Task requirements :: Look below for the line that has "def slotKind (slot". Set down the lines from there through the line that has "def FwSlot.svn (f", exactly as written.

####

-- ==== Sys2Proof/Machine/DictRead.lean ====
section
/-! DEFINITION. The value that every object of the dictionary reads as (R42 to R45, R82, R127, R163, R164, R231, R324, R381,
R425, R428, R435, R453, R500, R519, R528, R534, R575, R580, R629, R643, R657, R687, R693, R707). -/

namespace Sys2Proof.Machine

/-- A record packed from bit 0 upward: widths and values. -/
def packFields (l : List (Nat × Nat)) : Nat := l.foldr (fun p a => p.2 % 2 ^ p.1 + 2 ^ p.1 * a) 0

/-- Concatenated U64 counters. -/
def u64s (l : List Nat) : List Byte := (l.map (toLe 8)).flatten

/-- Counters of a keyed family, `n` of them. -/
def countsOf (m : KMap (List Nat)) (n k : Nat) : List Byte := u64s ((List.range n).map (countIn m k))

/-! ### Streams -/

/-- A stream.context record (R43). -/
def StreamCtx.record (x : StreamCtx) (i : Nat) : List Byte :=
  toLe 128 (packFields [
    (14, i), (2, if x.closing then 2 else 1), (1, b2n x.be), (1, b2n x.variantFb), (1, b2n (x.onFallback && !x.variantFb)), (1, b2n x.spillOk),
    (3, x.period), (3, x.part), (3, x.core), (1, x.port), (3, x.payload), (2, x.rate), (1, b2n x.srtp), (1, b2n x.lateDiscard),
    (11, 0), (16, x.tenant), (16, x.modelId), (16, x.keySlot), (32, x.promise), (32, x.reserve), (32, x.lateLimit),
    (32, x.ssrcIn.toNat), (32, x.ssrcOut.toNat), (32, x.maxContext), (32, x.slack), (64, x.openNs),
    (64, (x.anchorNs % 2 ^ 64).toNat), (64, (x.anchorTs % 2 ^ 64).toNat), (32, x.nextChunk), (8, x.ring.length), (24, 0),
    (64, x.stateAddr), (64, x.lastDeadline)])

/-- A stream.stats record (R44). -/
def StreamStats.record (r : StreamStats) : List Byte :=
  u64s [r.accepted, r.delivered, r.degraded, r.misses, r.gaps, r.latePackets, r.earlyPackets, r.rerunChunks, r.maxLatency]

/-- A miss record (R82). -/
def MissRec.record (m : MissRec) : List Byte :=
  toLe 32 (packFields [
    (64, m.accept), (64, m.deadline), (64, m.deliver.getD (2 ^ 64 - 1)), (14, m.stream), (2, 0), (4, m.cause), (12, 0),
    (16, m.flags.toNat), (16, m.chunk)])

/-- A stream.core_load record (R45). -/
def State.coreLoad (s : State) (c : Nat) : List Byte :=
  toLe 32 (packFields [
    (64, s.demand c), (64, s.capacity c), (16, (s.lcOn c).length), (5, (s.liveEngines c).length), (1, b2n (s.overcommitBit c)),
    (1, b2n (s.recovering c))])

/-! ### Partitions, models, tenants and jobs -/

/-- A partition creation record (R428). -/
def PartRec.record (p : PartRec) (n : Nat) : List Byte :=
  toLe 32 (packFields [
    (3, n), (5, 0), (8, p.cores), (16, p.tenant), (8, p.quota.getD 0 0), (8, p.quota.getD 1 0), (16, p.ways.getD 0 0),
    (16, p.ways.getD 1 0), (2, p.prepPerCore), (14, 0), (10, p.ctxPerCore)])

/-- A model.resident record (R435): of a package's stages, the smallest minimum and the largest maximum round size. -/
def ModelSlot.record (m : ModelSlot) : List Byte :=
  let st := match m.pkg with
    | none => []
    | some p => p.stages
  let mn := match st with
    | [] => 0
    | x :: l => l.foldl (fun a y => Nat.min a y.minRound) x.minRound
  toLe 2 m.modelId ++ toLe 1 m.part ++ toLe 1 m.die ++ toLe 1 st.length ++ toLe 2 mn
    ++ toLe 2 (maxNat (st.map (·.maxRound))) ++ toLe 8 m.bytes ++ toLe 1 m.state

/-- A sched.job_state record (R453). -/
def Job.record (j : Job) (slot : Nat) : List Byte :=
  toLe 2 (slot + 1) ++ toLe 1 j.state ++ toLe 8 j.done ++ toLe 8 (j.usage / 1500) ++ toLe 2 j.code.toNat

/-! ### Recovery -/

/-- State code of a sequencer (R534). -/
def RecState.code : RecState → Nat
  | .running => 0
  | .fenced => 1
  | .resetting => 2
  | .resuming => 3

/-- A recovery.core_state or die_state record (R534). -/
def Sequencer.record (q : Sequencer) : List Byte := toLe 1 q.state.code ++ toLe 8 q.resets ++ toLe 8 q.lastNs

/-- A first-error record of a domain (R528). -/
def FirstError.record (f : FirstError) (dom : Nat) : List Byte :=
  toLe 32 (packFields [
    (64, f.time), (16, f.event.toNat), (16, f.code.toNat), (8, f.kind.toNat), (16, f.index),
    (4, if f.event = 0 then 0 else dom), (4, 0), (32, f.later)])

/-- The mask of a set of bits. -/
def setMask (l : NSet) : Nat := l.foldl (fun m i => m ||| 2 ^ i) 0

/-- A dump header (R519). -/
def Dump.header (d : Dump) : List Byte :=
  toLe 64 (packFields [
    (64, d.detect), (64, d.endNs), (3, d.core), (2, d.level), (3, d.cause), (8, d.unitKind), (8, d.unitIndex),
    (1, b2n d.complete), (1, b2n d.locked), (6, 0), (32, setMask d.bankBad), (1, b2n d.htBad), (1, b2n d.qpBad), (1, b2n d.pcBad),
    (29, 0), (32, d.sequence)])

/-! ### Communication and network -/

/-- A comm.port record (R580). -/
def CommPort.record (c : CommPort) : List Byte :=
  [c.clothaOn] ++ toLe 2 c.udpPort.toNat ++ toBe 16 c.ipv6.toNat ++ [c.ipv6Prefix] ++ toBe 4 c.ipv4.toNat ++ [c.ipv4Prefix]
    ++ toBe 16 c.gateway.toNat

/-- A telemetry.map record (R575). -/
def TelMap.record (m : TelMap) : List Byte :=
  toLe 160 (packFields ([
    (1, b2n m.enable), (7, 0), (2, m.transport), (6, 0), (16, m.keyId.toNat), (32, m.periodUs), (128, m.destAddr.toNat),
    (16, m.destPort.toNat), (6, m.count), (42, 0)] ++ (m.addrs.map (fun a => [(16, a.1), (16, a.2)])).flatten))

/-- A port.config record (R596, R629). -/
def PortConfig.record (p : PortConfig) : List Byte :=
  toLe 2 p.vlan.toNat ++ toLe 2 p.mtu.toNat
    ++ ((List.range 3).map (fun i => [p.dscp.getD i 0, p.prio.getD i 0])).flatten

/-- Reserved bytes per second of a link in a class, each direction (R627, R629). -/
def State.linkReserved (s : State) (l : Nat) (f : CostTable → Nat) : Nat :=
  sumNat ((s.lcTables.filter (fun q => match s.pkg? q.1.modelSlot with
    | none => false
    | some p => p.links.contains l)).map (fun q => linkRate (f q.2) q.1.period))

/-- A link.state record (R629). -/
def State.linkRecord (s : State) (l : Nat) : List Byte :=
  let k := s.link l
  [BitVec.ofNat 8 (b2n k.up)] ++ slice k.peerSerial 0 16 ++ u64s [k.counts.getD 0 0, k.counts.getD 1 0, k.counts.getD 2 0,
    s.linkReserved l (·.lb1), s.linkReserved l (·.lb2)]

/-! ### Firmware slots (R643, R657) -/

/-- Bytes of the image that a slot holds. -/
def FwSlot.byte (f : FwSlot) (slot off : Nat) : Byte := if f.factory then Config.factoryByte slot off else rdByte f.bytes off
def FwSlot.bytesAt (f : FwSlot) (slot off n : Nat) : List Byte := (List.range n).map (fun i => f.byte slot (off + i))

/-- KIND of the image of a slot (R647). -/
def slotKind (slot : Nat) : Nat := if slot < 2 then 1 else 2

/-- VERSION and SVN of the image that a slot holds. -/
def FwSlot.version (f : FwSlot) (slot : Nat) : Nat :=
  if f.factory then Config.factoryVersion slot % 2 ^ 32 else ofLe (rdBytes f.bytes 8 4)
def FwSlot.svn (f : FwSlot) (slot : Nat) : Nat :=
  if f.factory then 1 + Config.factorySvn slot % 65535 else ofLe (rdBytes f.bytes 12 2)

/-- The layout of R643: MAGIC, KIND, ROOT, a SVN and a LENGTH in range, and every RSVD field zero. The image of manufacture
has it (log entry 41). -/
def FwSlot.layoutOk (f : FwSlot) (slot : Nat) : Bool :=
  f.factory || (
    let h := rdBytes f.bytes 0 512
    let z (a n : Nat) : Bool := (slice h a n).all (· == 0)
    decide (f.state ≠ 0) && leAt h 0 4 == 0x4C494D47 && leAt h 4 1 == slotKind slot && decide (leAt h 5 1 ≤ 1)
      && z 6 2 && decide (1 ≤ leAt h 12 2) && z 14 2
      && decide (leAt h 16 8 ≤ (if slot < 2 then 458752 else 67108864)) && z 24 8 && z 361 151)

/-- A fw.slot record. -/
def FwSlot.record (f : FwSlot) (slot : Nat) : List Byte :=
  if f.state = 0 then List.replicate 8 0
  else toLe 1 (if f.factory then slotKind slot else ofLe (rdBytes f.bytes 4 1)) ++ toLe 1 f.state ++ toLe 4 (f.version slot)
    ++ toLe 2 (f.svn slot)

/-- A firmware slot. -/
def Persist.fwSlot (p : Persist) (i : Nat) : FwSlot := kgetD p.fwSlots i {}

/-- Versions of the ROM, of the running Ligature and of the running service firmware. -/
def State.versions (s : State) : List Nat :=
  let v (o : Option Nat) : Nat := match o with
    | none => 0
    | some i => (s.persist.fwSlot i).version i
  [Config.romVersion, v s.aon.ligSlot, v s.aon.sfSlot]

/-! ### Power -/

/-- The shutdown record (R687). -/
def ShutdownRec.record (r : ShutdownRec) : List Byte :=
  toLe 1 r.cause ++ toLe 1 r.sensor ++ toLe 2 r.mask ++ leInt 4 r.value ++ toLe 4 r.standbyS ++ toLe 4 0

/-- A power.rail record: mV, mA and state (R693). -/
def State.railRecord (s : State) (i : Nat) : List Byte :=
  let (mv, ma) := kgetD s.aon.rails i (if i = 9 then (3300, 0) else if i = 10 then (1800, 0) else (0, 0))
  let g := railGroup.getD i 0
  let st := if 9 ≤ i then 2
    else if g ≤ s.aon.groups then 2
    else if s.aon.phase = .sequencing ∧ g = s.aon.groups + 1 then 1
    else 0
  toLe 2 mv ++ toLe 4 ma ++ toLe 1 st

/-- Straps as the management port and board.straps read them (R565, R693). -/
def strapsByte (p : Straps) : Nat := p.addr.toNat + 16 * p.boot.toNat

/-! ### Cores -/

/-- The objects of a core: index of core 0's, record number less one. -/
def State.coreValue (s : State) (c index r : Nat) : List Byte :=
  let k := s.core c
  if index = 0x8010 then
    toLe 4 (b2n (s.quarantined c r) + 256 * Nat.min 255
      ((kgetD k.mismatch r []).filter (fun t => decide (s.now ≤ t + 10000000000))).length)
  else if index = 0x8011 then toLe 8 (kgetD k.mismatchTotal r 0)
  else if index = 0x8012 then toLe 2 (kgetD s.persist.quarantine c 0)
  else if index = 0x8014 then toLe 8 (k.stealStats.getD r 0)
  else if index = 0x8018 then u64s ((List.range 5).map (fun i => (k.engine r).bell.stats.getD i 0))
  else if index = 0x8020 then
    (match kget? k.channels r with
     | none => toLe 4 0
     | some x =>
       let st := match x.state with
         | .free => 0
         | .running => 1
         | .idle => 2
         | .failed => 3
       toLe 4 (packFields [(2, st), (1, b2n x.pending.isSome), (1, b2n x.overrun), (12, 0), (16, x.code.toNat)]))
  else if index = 0x8022 then toLe 8 (k.poolStats.getD r 0)
  else if index = 0x8030 then
    (match (kget? k.slots r).bind (fun i => (s.ctx? i).map (fun x => (i, x))) with
     | none => toLe 8 0
     | some (i, x) => toLe 8 (packFields [
         (16, i), (3, x.part), (2, x.cls), (1, b2n x.pin), (3, s.ctxState i x), (7, 0), (8, x.holdCount)]))
  else if index = 0x8031 then toLe 8 (k.schedStats.getD r 0)
  else if index = 0x8032 then toLe 1 (kgetD k.preps r 0xFF)
  else if index = 0x8040 then
    (let (f, n) := kgetD k.sems.ranges r (0, 0)
     toLe 4 (packFields [(12, f), (4, 0), (13, n)]))
  else if index = 0x8041 then toLe 8 (if r = 0 then k.tagPeak else k.tagWait)
  else []

/-! ### The value of an object -/

/-- 0x1000 to 0x1FFF. -/
def State.commValue (s : State) (index sub : Nat) : List Byte :=
  let r := sub - 1
  if index = 0x1000 then
    (if sub = 1 then "LKT8-M288".toList.map (fun c => BitVec.ofNat 8 c.toNat)
     else if sub = 2 then [0x41, 0x31]
     else if sub = 3 then Config.serial.take 16
     else if sub = 4 then toLe 8 Config.madeNs
     else [0x00, 0x01])
  else if index = 0x1001 then toLe 4 (s.versions.getD r 0)
  else if index = 0x1100 then (kgetD s.persist.commPort r {}).record
  else if index = 0x1101 then toBe 6 (Config.mac r)
  else if index = 0x1102 then countsOf s.clotha.stats 6 r
  else if index = 0x1200 then toLe 8 s.now
  else if index = 0x1201 then toLe 1 s.persist.timeSource
  else if index = 0x1202 then toLe 1 s.time.state
  else if index = 0x1300 then (kgetD s.persist.telMaps r {}).record
  else if index = 0x1301 then u64s [(kgetD s.clotha.tel r {}).sent, (kgetD s.clotha.tel r {}).skipped]
  else []

/-- 0x2000 to 0x2FFF. -/
def State.streamValue (s : State) (index sub : Nat) : List Byte :=
  let r := sub - 1
  if index = 0x2001 then
    (if sub = 1 then toLe 2 s.persist.headroom
     else if sub = 2 then toLe 4 s.persist.reserveDefault
     else if sub = 3 then toLe 2 s.persist.hbmFraction
     else if sub = 4 then toLe 2 s.persist.bridgeFraction
     else if sub = 5 then toLe 2 s.persist.portFraction
     else toLe 1 (b2n s.persist.missAlert))
  else if index = 0x2002 then
    (if sub = 1 then toLe 8 s.streams.missTotal
     else if sub = 2 then toLe 8 s.streams.degradedTotal
     else if sub = 3 then toLe 2 s.streams.ctx.length
     else toLe 8 s.streams.refusedTotal)
  else if index = 0x2100 then
    (match s.stream? r with
     | none => List.replicate 128 0
     | some x => x.record r)
  else if index = 0x2200 then (kgetD s.streams.stats r {}).record
  else if index = 0x2300 then
    (match s.streams.missLog[r]? with
     | none => List.replicate 32 0
     | some m => m.record)
  else if index = 0x2400 then s.coreLoad r
  else []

####

Reply to the exercise ::
def slotKind (slot : Nat) : Nat := if slot < 2 then 1 else 2

/-- VERSION and SVN of the image that a slot holds. -/
def FwSlot.version (f : FwSlot) (slot : Nat) : Nat :=
  if f.factory then Config.factoryVersion slot % 2 ^ 32 else ofLe (rdBytes f.bytes 8 4)
def FwSlot.svn (f : FwSlot) (slot : Nat) : Nat :=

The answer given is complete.